Before moving to Moscow, she was briefly a member of the Communist Party of Ukraine. She then spent two years in Eduard Limonov's National Bolshevik Party. In 2000, Anastasia met Sergei Udaltsov, coordinator of the Vanguard of Red Youth, whom she married a year later. They have two sons.

After the Left Front was founded in 2008, Udaltsova became its press secretary. She took an active part in the post‑election rallies of 2011, and after Sergei Udaltsov was arrested in the Bolotnaya Square case, Anastasia acted as coordinator of the Left Front.

Since 2013, she has been an assistant to the Communist State Duma member Valery Rashkin. In 2019, she ran for the Moscow City Duma in District 5, supported by Navalny's 'Smart Voting'. Udaltsova was narrowly defeated by the pro‑government candidate, the television presenter Roman Babayan.

In June 2021, she was nominated by the Communist Party for the 8th State Duma of Russia in the Nagatinsky constituency. Her main rival was United Russia's Svetlana Razvorotneva. Despite leading during the three‑day voting period, Udaltsova lost the election after the e‑votes were counted and declared. The media also reported widespread abuse of early voting in favour of the United Russia party.

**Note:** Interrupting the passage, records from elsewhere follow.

-- ==== Sys2Proof/Machine/Paging.lean ====
section
/-! DEFINITION. The translations that Imago builds (R430): frames, nodes and leaves, written at home. -/
namespace Sys2Proof.Machine

open Sys2Proof

/-! ### Table entries (R342, R345) -/

/-- Index of an address in its node of a level. -/
def pteIdx (lvl : Nat) (va : Word) : Nat := vaBits va / spanOf lvl % 8192

/-- Where a walk at home that ignores the caches stands for an address: at a leaf or at an entry that is not valid, with
the entry's DPA, its level and its value; none where a node is malformed. -/
def State.entryAt (s : State) (va : Word) : Nat → Nat → Nat → Option (Nat × Nat × Word)
  | 0, _, _ => none
  | fuel + 1, lvl, node =>
    let a := node + 8 * pteIdx lvl va
    let e := s.homeWord a
    if !pteV e || pteL e then some (a, lvl, e)
    else if lvl = 2 then none
    else s.entryAt va fuel (lvl + 1) (ptePa e)

/-- The same from a context's root. -/
def State.entryOf (s : State) (asid : Nat) (va : Word) : Option (Nat × Nat × Word) :=
  let r := (s.ctx asid).ptroot
  if bit r 0 then s.entryAt va 3 0 (ptePa r) else none

/-- The valid leaf that maps an address. -/
def State.leafOf (s : State) (asid : Nat) (va : Word) : Option (Nat × Nat × Word) :=
  (s.entryOf asid va).filter fun e => pteV e.2.2 && pteL e.2.2

/-- The entries that such a walk reads. -/
def State.entryAddrs (s : State) (va : Word) : Nat → Nat → Nat → List Nat
  | 0, _, _ => []
  | fuel + 1, lvl, node =>
    let a := node + 8 * pteIdx lvl va
    let e := s.homeWord a
    a :: if !pteV e || pteL e || lvl = 2 then [] else s.entryAddrs va fuel (lvl + 1) (ptePa e)

/-- Whether the table entries of some addresses wait for a poisoned line, to be read or written (R388). -/
def State.tablesHeld (s : State) (asid : Nat) (vas : List Word) : Bool :=
  let r := (s.ctx asid).ptroot
  !s.poison.isEmpty && bit r 0 && vas.any fun va => s.poisoned (s.entryAddrs va 3 0 (ptePa r))

/-! ### Frames (R430) -/

/-- The DPA of frame n of a list of stacks. -/
def State.frameAt (s : State) (gs : List Nat) (n : Nat) : Nat :=
  s.boot.devnum * devBytes + gs.getD (n / 2 ^ 20) 0 * 2 ^ 36 + n % 2 ^ 20 * 65536

/-- The first frame of the stacks from number n on, and around, that Imago has not taken yet. -/
def State.freeFrom (s : State) (gs : List Nat) : Nat → Nat → Option Nat
  | 0, _ => none
  | fuel + 1, n =>
    let dpa := s.frameAt gs (n % (gs.length * 2 ^ 20))
    if s.frames.contains dpa then s.freeFrom gs fuel (n + 1) else some dpa

/-- The next frame that Imago takes for a context, zero-filled: which of the free ones is open (log 13). None where the
partition has no free frame. -/
def State.newFrame (s : State) (asid : Nat) : Option (Nat × State) :=
  let gs := if asid = 0 then List.range 8 else (s.part (s.ctx asid).partNo).stacks
  if gs.isEmpty then none
  else match s.freeFrom gs (s.frames.length + 1) (Config.freeFrame s.ctr) with
    | none => none
    | some dpa =>
      let s := { s with ctr := s.ctr + 1, frames := s.frames ++ [dpa] }
      some (dpa, s.homeWrite asid ((List.range 65536).map fun i => (dpa + i, 0)))

/-- The entries of a node that are not zero. -/
def State.nodeEntries (s : State) (node : Nat) : List Nat :=
  let off := node % devBytes
  rising ((s.home.filter fun c => off ≤ c.1 && c.1 < off + 65536).map fun c => node + (c.1 - off) / 8 * 8)

/-- Whether the tables under a node map a frame, or have a node in it. -/
def State.namesFrame (s : State) (f : Nat) : Nat → Nat → Nat → Bool
  | 0, _, _ => false
  | fuel + 1, lvl, node => node == f || (s.nodeEntries node).any fun a =>
    let e := s.homeWord a
    pteV e && (if pteL e then ptePa e ≤ f && f < ptePa e + spanOf lvl else lvl < 2 && s.namesFrame f fuel (lvl + 1) (ptePa e))

/-- Whether a reservation holds a frame, or the tables of some context name it. -/
def State.frameUsed (s : State) (f : Nat) : Bool :=
  s.ctxs.any fun c => c.2.frames.contains f || (bit c.2.ptroot 0 && s.namesFrame f 3 0 (ptePa c.2.ptroot))

/-- A frame that nothing uses any more is free again. -/
def State.dropFrame (s : State) (dpa : Nat) : State :=
  if s.frameUsed dpa then s else { s with frames := s.frames.filter (· != dpa) }

/-- A table entry written at home. -/
def State.putEntry (s : State) (asid dpa : Nat) (e : Word) : State :=
  s.homeWrite asid ((leBytes 8 e.toNat).zipIdx.map fun b => (dpa + b.2, b.1))

/-- The root of a context's tables, made where there is none. -/
def State.ensureRoot (s : State) (asid : Nat) : Option (Nat × State) :=
  let r := (s.ctx asid).ptroot
  if bit r 0 then some (ptePa r, s)
  else match s.newFrame asid with
    | none => none
    | some (f, s) => some (f, s.modCtx asid fun c => { c with ptroot := word (f + 1) })

/-- Nodes made down to level 2: the level-2 entry's DPA; none where a larger leaf or a malformed node stands. -/
def State.ensureNodes (s : State) (asid : Nat) (va : Word) : Nat → Nat → Option (Nat × State)
  | 0, node => some (node + 8 * pteIdx 2 va, s)
  | n + 1, node =>
    let lvl := 1 - n
    let a := node + 8 * pteIdx lvl va
    let e := s.homeWord a
    if pteV e then (if pteL e then none else s.ensureNodes asid va n (ptePa e))
    else match s.newFrame asid with
      | none => none
      | some (f, s) => (s.putEntry asid a (word (f + 1))).ensureNodes asid va n f

/-- A 64 KiB page mapped by a leaf with the given low bits (V, L and rights) on a new frame. -/
def State.mapPage (s : State) (asid : Nat) (va : Word) (low : Nat) : Option State :=
  match s.ensureRoot asid with
  | none => none
  | some (root, s) =>
    match s.ensureNodes asid va 2 root with
    | none => none
    | some (a, s) => match s.newFrame asid with
      | none => none
      | some (f, s) => some (s.putEntry asid a (word (f + low)))

/-- Pages of a range: their addresses. -/
def pagesOf (va : Word) (n : Nat) : List Word := (pageParts va n).map fun p => p.1 &&& ~~~(0xFFFF : Word)

/-- Pages mapped where no leaf maps them; the rights of existing leaves stay. -/
def State.mapPages (s : State) (asid : Nat) (l : List (Word × Nat)) : Option State :=
  l.foldl (fun s p => match s with
    | none => none
    | some s => if (s.leafOf asid p.1).isSome then some s else s.mapPage asid p.1 p.2) (some s)

/-- Whether a write of n bytes through the leaves that map them waits for a poisoned line (R388). -/
def State.mappedHeld (s : State) (asid : Nat) (va : Word) (n : Nat) : Bool :=
  !s.poison.isEmpty && s.heldBy ((pageParts va n).flatMap fun p => match s.leafOf asid p.1 with
    | some (_, lvl, e) => (List.range p.2).map (ptePa e + vaBits p.1 % spanOf lvl + ·)
    | none => [])

/-- Bytes written through the leaves that map them, whatever their rights; none where one is not mapped. -/
def State.writeMapped (s : State) (asid : Nat) (va : Word) (bs : List Byte) : Option State :=
  (pageParts va bs.length).foldl (fun (r : Option (State × List Byte)) p => match r with
    | none => none
    | some (s, bs) => match s.leafOf asid p.1 with
      | none => none
      | some (_, lvl, e) =>
        let dpa := ptePa e + vaBits p.1 % spanOf lvl
        some (s.homeWrite asid ((bs.take p.2).zipIdx.map fun b => (dpa + b.2, b.1)), bs.drop p.2)) (some (s, bs))
  |>.map (·.1)

end Sys2Proof.Machine
end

On 2 June 2022, CPRF leader Gennady Zyuganov announced that Anastasia Udaltsova would be given the seat of Valery Rashkin, who had been stripped of his parliamentary immunity.

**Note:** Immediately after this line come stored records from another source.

/-- Bit fields: the length is cut at the type's width, and an empty field gives 0 or the old destination (R159). Bit counts, bit
reversal and byte selection (R160, R161). -/
def Obligations.BitFieldAndCountResults : Prop :=
  (∀ (h : Hdr) (ty : CmpTy) (w64 : Bool) (d : Dst) (a b : Src),
    let t := if w64 then 15 else 14
    codedAs (.bfx h ty d a b) 0x016 (match ty with | .i32 => 4 | .n32 => 5 | .i64 => 6 | .n64 => 7) ∧ codedAs (.bfi h w64 d a b) 0x017 t ∧
    codedAs (.popc h w64 d a) 0x018 t ∧ codedAs (.clz h w64 d a) 0x019 t ∧ codedAs (.ctz h w64 d a) 0x01A t ∧
    codedAs (.brev h w64 d a) 0x01B t ∧ codedAs (.bsel h d a b) 0x01C 15) ∧
  (∀ (h : Hdr) (ty : CmpTy) (w64 : Bool) (d : Dst) (a b : Src),
    gives (.bfx h ty d a b) h d (fun _ u th r =>
      let x := readSrc (laneOf u) th a
      let pos := bits (readSrc (laneOf u) th b) 0 8
      let len := bits (readSrc (laneOf u) th b) 8 8
      let n := (cmpShape ty).1
      if len = 0 ∨ n ≤ pos then r = 0
      else
        let len := min len (n - pos)
        if (cmpShape ty).2 then r.toInt = toInt len true (bits x pos len) else r.toNat = bits x pos len) ∧
    gives (.bfi h w64 d a b) h d (fun _ u th r =>
      let x := readSrc (laneOf u) th a
      let pos := bits (readSrc (laneOf u) th b) 0 8
      let len := bits (readSrc (laneOf u) th b) 8 8
      ∀ i, r.getLsbD i =
        if bW w64 ≤ i then false
        else if pos ≤ i ∧ i < pos + len then x.getLsbD (i - pos) else (readDst th d).getLsbD i)) ∧
  ∀ (h : Hdr) (w64 : Bool) (d : Dst) (a b : Src),
    let n := bW w64
    let src := fun (u : Nat) (th : Thread) => readSrc (laneOf u) th a
    gives (.popc h w64 d a) h d (fun _ u th r => r.toNat = ((List.range n).filter fun i => (src u th).getLsbD i).length) ∧
    gives (.clz h w64 d a) h d (fun _ u th r => r.toNat ≤ n ∧
      (∀ i, i < r.toNat → (src u th).getLsbD (n - 1 - i) = false) ∧ (r.toNat < n → (src u th).getLsbD (n - 1 - r.toNat) = true)) ∧
    gives (.ctz h w64 d a) h d (fun _ u th r => r.toNat ≤ n ∧
      (∀ i, i < r.toNat → (src u th).getLsbD i = false) ∧ (r.toNat < n → (src u th).getLsbD r.toNat = true)) ∧
    gives (.brev h w64 d a) h d (fun _ u th r => ∀ i, r.getLsbD i = if i < n then (src u th).getLsbD (n - 1 - i) else false) ∧
    gives (.bsel h d a b) h d (fun _ u th r => ∀ i j, i < 8 → j < 8 →
      let sel := bits (readDst th d) (8 * i) 8
      let byte := fun (k : Nat) (j : Nat) =>
        if k < 8 then (readSrc (laneOf u) th a).getLsbD (8 * k + j) else (readSrc (laneOf u) th b).getLsbD (8 * (k - 8) + j)
      let v := fun (j : Nat) => byte (sel % 16) (if sel.testBit 6 then 7 - j else j)
      r.getLsbD (8 * i + j) = if sel.testBit 4 then false else if sel.testBit 5 then v 7 else v j)

/-- Moves, selection, comparison and addresses (R162-R165): what each writes. The special registers are those of R9 that a
lane thread reads; its %warp and %tid follow its place in its block. -/
def Obligations.MoveSelectCompareResults : Prop :=
  ∀ (h : Hdr) (p : BitVec 3) (sgn : Bool) (k : BitVec 3) (c : Cond) (ty : CmpTy) (d : Dst) (a b : Src) (imm : Word),
    codedAs (.sel h p d a b) 0x01F (4 * p.toNat) ∧
    gives (.sel h p d a b) h d (fun _ u th r => r = if th.pred p then readSrc (laneOf u) th a else readSrc (laneOf u) th b) ∧
    gives (.lea h sgn k d a b) h d (fun _ u th r =>
      r = readSrc (laneOf u) th a + wordI (toInt 32 sgn (bits (readSrc (laneOf u) th b) 0 32) * 2 ^ k.toNat)) ∧
    gives (.movl h d imm) h d (fun _ _ _ r => r = imm) ∧
    setsPred (.setp h c ty p a b) h p (fun _ u th r =>
      let n := (cmpShape ty).1
      let x := toInt n (cmpShape ty).2 (bits (readSrc (laneOf u) th a) 0 n)
      let y := toInt n (cmpShape ty).2 (bits (readSrc (laneOf u) th b) 0 n)
      r = true ↔ match c with
        | .eq => x = y | .ne => x ≠ y | .lt => x < y | .le => x ≤ y | .gt => y < x | .ge => y ≤ x
        | .tst => bits (readSrc (laneOf u) th a &&& readSrc (laneOf u) th b) 0 n ≠ 0) ∧
    (∀ sr, gives (.movSpecial h sr d) h d (fun s u th r => kindOf u = .lane → tget? s.threads u = some th →
      let bl := s.block th.block
      match sr with
        | .lane => r = word (u % 32)
        | .warp => r = word (bl.warpNo (u / 32 % 32))
        | .tid => r = word (32 * bl.warpNo (u / 32 % 32) + u % 32)
        | .block => r = word bl.blk
        | .launch => r = word bl.lid
        | .core => r = word (u / 1024)
        | .cluster => r = word (u / 1024 / 8)
        | .stk => r = th.stk
        | .nblock => r = word (s.launch (gkey bl.asid bl.lid)).nblock
        | .job => r = word (s.launch (gkey bl.asid bl.lid)).job
        | .phase => ∀ p, s.partOfEng (u / 1024) = some p → r = (s.part p).phase
        | .status => th.traps.length ≤ 4 → bits r 0 4 = th.traps.length ∧ bit r 4 = th.absent ∧ bit r 5 = th.empty ∧ bit r 6 = th.resumed))

/-- The immediate forms compute what their register forms do, with the sign-extended immediate in place of b (R102, R155). -/
def Obligations.ImmediateResults : Prop :=
  ∀ (h : Hdr) (d : Dst) (a : Src) (imm : BitVec 13),
    let result := fun (f : Word → Word → Word) (_ : State) (u : Nat) (th : Thread) (r : Word) =>
      r = f (readSrc (laneOf u) th a) (imm.signExtend 64)
    let signed := fun (f : Int → Int → Int) (_ : State) (u : Nat) (th : Thread) (r : Word) =>
      r.toInt = f (readSrc (laneOf u) th a).toInt imm.toInt
    let k := imm.toNat % 64
    gives (.addImm h d a imm) h d (result fun x y => x + y) ∧ gives (.subImm h d a imm) h d (result fun x y => x - y) ∧
    gives (.mulImm h d a imm) h d (result fun x y => x * y) ∧
    gives (.minImm h d a imm) h d (signed fun x y => min x y) ∧ gives (.maxImm h d a imm) h d (signed fun x y => max x y) ∧
    gives (.andImm h d a imm) h d (result fun x y => x &&& y) ∧ gives (.orImm h d a imm) h d (result fun x y => x ||| y) ∧
    gives (.xorImm h d a imm) h d (result fun x y => x ^^^ y) ∧ gives (.andnImm h d a imm) h d (result fun x y => x &&& ~~~y) ∧
    gives (.shlImm h d a imm) h d (result fun x _ => x <<< k) ∧ gives (.shrImm h d a imm) h d (result fun x _ => x >>> k) ∧
    gives (.sarImm h d a imm) h d (result fun x _ => x.sshiftRight k) ∧
    gives (.rotlImm h d a imm) h d (result fun x _ => x.rotateLeft k) ∧
    gives (.leaImm h d a imm) h d (result fun x y => x + y * 8) ∧ gives (.movi h d imm) h d (result fun _ y => y)

/-! ### Slots and sequences -/

/-- The slot and sequence instructions, by one thread that may name the sequence (R291, R292, R296, R298, R299, R300, R307,
R308): slot.rd reads the entry's words, its tokens and the batch record's address; slot.put keeps the submission of the
greatest confidence and then the smallest token, and a NaN is dropped; slot.cfg and seq.st are kept for the next boundary,
once a phase each; seq.fork takes the lowest free entry for the child, counts the parent's fork, and copies the bitmap and
the penalty bytes at home. An entry admitted in the current phase is as free (R293). The slot traps 0x01, 0x04, 0x05 and
0x06. -/
def Obligations.SlotInstructions : Prop :=
  ∀ (h : Hdr) (d : Dst) (a b : Src) (s s1 : State) (u : Nat) (th : Thread) (l1 l2 l3 l4 : List Nat), s.only u th →
    th.guardTrue h.guard = true → s.replayed = none →
    let va := readSrc (laneOf u) th a
    let vb := readSrc (laneOf u) th b
    let n := bits va 0 16
    let bl := s.block th.block
    let job := (s.launch (gkey bl.asid bl.lid)).job
    let asid := s.asidOf u
    let answers := fun (i : Instr) (v : Word) => ∃ t, exec i s = .next t ∧ t = { s with threads := t.threads } ∧ Ends s t h u (writeDst d v th)
    let traps := fun (i : Instr) (cause : Nat) => ∀ hp, s.traps u th → s.vectors u 8 hp →
      ∃ t, exec i s = .next t ∧ Trapped s t u th 8 cause 0 0 0 th.pc hp
    let st : List (Nat × Instr) := [(0, .seqStPause h a b), (1, .seqStResume h a b), (2, .seqStSwap h a b), (3, .seqStRelease h a b),
      (4, .seqStPriority h a b)]
    answers (.slotRdBatch h d) (if (s.job job).took = true ∧ (s.job job).batchMax ≠ 0 then (s.job job).brec else 0) ∧
    (∀ i ∈ [Instr.slotRdWord h d a b, .slotRdTok h d a b, .slotPut h a b, .slotCfg h a b, .seqFork h d a b] ++ st.map (·.2),
      (∀ q, tget? s.seqs n = some q → q.reserved = true ∨ q.admitted = true) → traps i 1) ∧
    (∀ q, tget? s.seqs n = some q → q.reserved = false → q.admitted = false → (th.lvl ≠ 0 ∨ (q.job = job ∧ q.asid = asid)) →
      let weff := min q.wsize (q.lend - q.wbase)
      let slotSt := fun (i : Nat) => if i < weff then tget 0 q.smap i else 0
      let opens := fun (i : Nat) => i < weff ∧ tget 0 q.smap i ≠ 2
      let allowed := th.lvl ≠ 0 ∨ (s.job job).seqctl = true
      (bits va 16 48 = 0 → vb.toNat ≤ 10 → (∀ i, tget 0 q.smap i ≤ 2) → q.wbase < 2 ^ 32 → q.prio < 256 → q.wsize < 128 →
        q.state < 8 → q.lend < 2 ^ 32 → q.job < 256 → q.asid < 1024 → q.forks < 65536 →
        ∃ v, answers (.slotRdWord h d a b) v ∧ match vb.toNat with
          | 0 => bits v 32 32 = q.wbase ∧ bits v 26 6 = 0 ∧ bit v 25 = q.done ∧ bit v 24 = q.mode ∧ bits v 16 8 = q.prio ∧
              bits v 9 7 = q.wsize ∧ bits v 3 6 = 0 ∧ bits v 0 3 = q.state
          | 1 => bits v 32 32 = q.lend ∧ bits v 24 8 = q.job ∧ bits v 10 14 = 0 ∧ bits v 0 10 = q.asid
          | 2 => v = q.kvroot
          | 3 => v = q.fmap
          | 4 => bits v 48 16 = q.forks ∧ bits v 32 16 = q.thr.toNat ∧ bits v 16 16 = q.tht.toNat ∧ bits v 0 16 = q.thf.toNat
          | 5 => v = q.key
          | 6 => v = q.ctr
          | 7 => v = q.pen
          | 8 => v = word q.penlen
          | 9 => ∀ i, i < 32 → bits v (2 * i) 2 = slotSt i
          | _ => ∀ i, i < 32 → bits v (2 * i) 2 = slotSt (32 + i)) ∧
      (bits va 16 48 = 0 → vb.toNat ≤ 63 →
        answers (.slotRdTok h d a b) (if vb.toNat < weff then (tget 0xFFFFFFFF q.tok vb.toNat).setWidth 64 else 0xFFFFFFFF)) ∧
      (let slot := bits va 16 6
       let tok := va.extractLsb' 32 32
       let c := vb.extractLsb' 0 16
       let val := fun (x : BitVec 16) => fmtF16.decode x.toNat
       let finite := fun (x : BitVec 16) => (val x).isNan = false ∧ (val x).isInf = false
       opens slot → bits va 22 10 = 0 → bits vb 16 48 = 0 → tok ≠ 0xFFFFFFFF → n ∈ (s.job job).batch → q.state = 2 →
         ((val c).isNan = true → ∃ t, exec (.slotPut h a b) s = .next t ∧ t.subs = s.subs ∧
           ∃ x, tget? t.threads u = some x ∧ x.pc = th.pc + word s.cur.next ∧ x.regs = th.regs) ∧
         ((val c).isNan = false → ∃ t k, exec (.slotPut h a b) s = .next t ∧ t = { s with threads := t.threads, subs := t.subs } ∧
           Ends s t h u th ∧ tget? t.subs (64 * n + slot) = some k ∧
           (∀ j, j ≠ 64 * n + slot → tget? t.subs j = tget? s.subs j) ∧
           (tget? s.subs (64 * n + slot) = none → k = (c, tok)) ∧
           ∀ c0 t0, tget? s.subs (64 * n + slot) = some (c0, t0) → finite c → finite c0 →
             k = if (val c0).toRat < (val c).toRat ∨ ((val c0).toRat = (val c).toRat ∧ tok.toNat < t0.toNat) then (c, tok) else (c0, t0))) ∧
      (bits va 17 47 = 0 → bits vb 48 16 = 0 → cfgOk vb = true →
        (tget? s.cfgs n = none → allowed → ∃ t, exec (.slotCfg h a b) s = .next t ∧ Ends s t h u th ∧ t.seqs = s.seqs ∧
          tget? t.cfgs n = some { mode := bit va 16, thf := vb.extractLsb' 0 16, tht := vb.extractLsb' 16 16, thr := vb.extractLsb' 32 16 }) ∧
        (tget? s.cfgs n ≠ none → traps (.slotCfg h a b) 5) ∧
        (tget? s.cfgs n = none → ¬allowed → traps (.slotCfg h a b) 6)) ∧
      (∀ op i, (op, i) ∈ st → bits va 16 3 = op → bits va 19 45 = 0 → bits vb 8 56 = 0 → (op ≠ 4 → vb = 0) →
        let fits := match op with
          | 0 => q.state = 2
          | 1 => (q.state = 3 ∧ q.done = false) ∨ q.state = 4
          | 2 => q.state = 3
          | 3 => q.state = 0 ∨ q.state = 3 ∨ q.state = 4
          | _ => True
        let taken := tget? (if op = 4 then s.prios else s.sts) n ≠ none
        (fits → ¬taken → allowed → ∃ t, exec i s = .next t ∧ Ends s t h u th ∧ t.seqs = s.seqs ∧
          (op = 4 → tget? t.prios n = some (bits vb 0 8) ∧ t.sts = s.sts) ∧ (op ≠ 4 → tget? t.sts n = some op ∧ t.prios = s.prios)) ∧
        (¬fits → traps i 4) ∧ (fits → taken → traps i 5) ∧ (fits → ¬taken → ¬allowed → traps i 6)) ∧
      (∀ c, bits va 16 48 = 0 → vb.toNat % 64 = 0 → (q.state = 2 ∨ (q.state = 3 ∧ q.done = false)) → c < 65536 → tget? s.seqs c = none →
        (∀ k, k < c → tget? s.seqs k ≠ none) → allowed →
        let bytes := (q.lend + 7) / 8
        let pen := vb + word (64 * ((q.lend + 511) / 512))
        let spans : List (Machine.Acc × Word × Nat) :=
          [(.read, q.fmap, bytes), (.read, q.pen, q.penlen), (.write, vb, bytes), (.write, pen, q.penlen)]
        (∀ e ∈ spans, e.2.2 = 0 ∨ spanCanonical e.2.1 e.2.2 = true) → s.xlateUnder u q.asid spans = (.ok [l1, l2, l3, l4], s1) →
        (l1 ++ l2 ++ l3 ++ l4).all s.isLocal = true → s.poison = [] → ((l3 ++ l4 ++ l2).map (· % devBytes)).Nodup →
        ∃ t f, exec (.seqFork h d a b) s = .next t ∧ Ends s t h u (writeDst d (word c) th) ∧ l3.map t.homeByte = l1.map s.homeByte ∧
          l4.map t.homeByte = l2.map s.homeByte ∧ tget? t.seqs n = some { q with forks := (q.forks + 1) % 65536 } ∧
          t.forks = s.forks ++ [f] ∧ f.parent = n ∧ f.child = c ∧ f.f = q.forks ∧ f.fmap = vb ∧ f.pen = pen ∧
          ∃ r, tget? t.seqs c = some r ∧ r.reserved = true))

In December 2022, the European Union added Anastasia Udaltsova to its sanctions list.

== Personal life ==
Udaltsova was married to Sergei Udaltsov, who served almost five years in prison for his role in protests against President Vladimir Putin.

In October 2023, Udaltsova filed for divorce from her husband. In early December, the court granted the petition, and the decision came into force on 10 January 2024.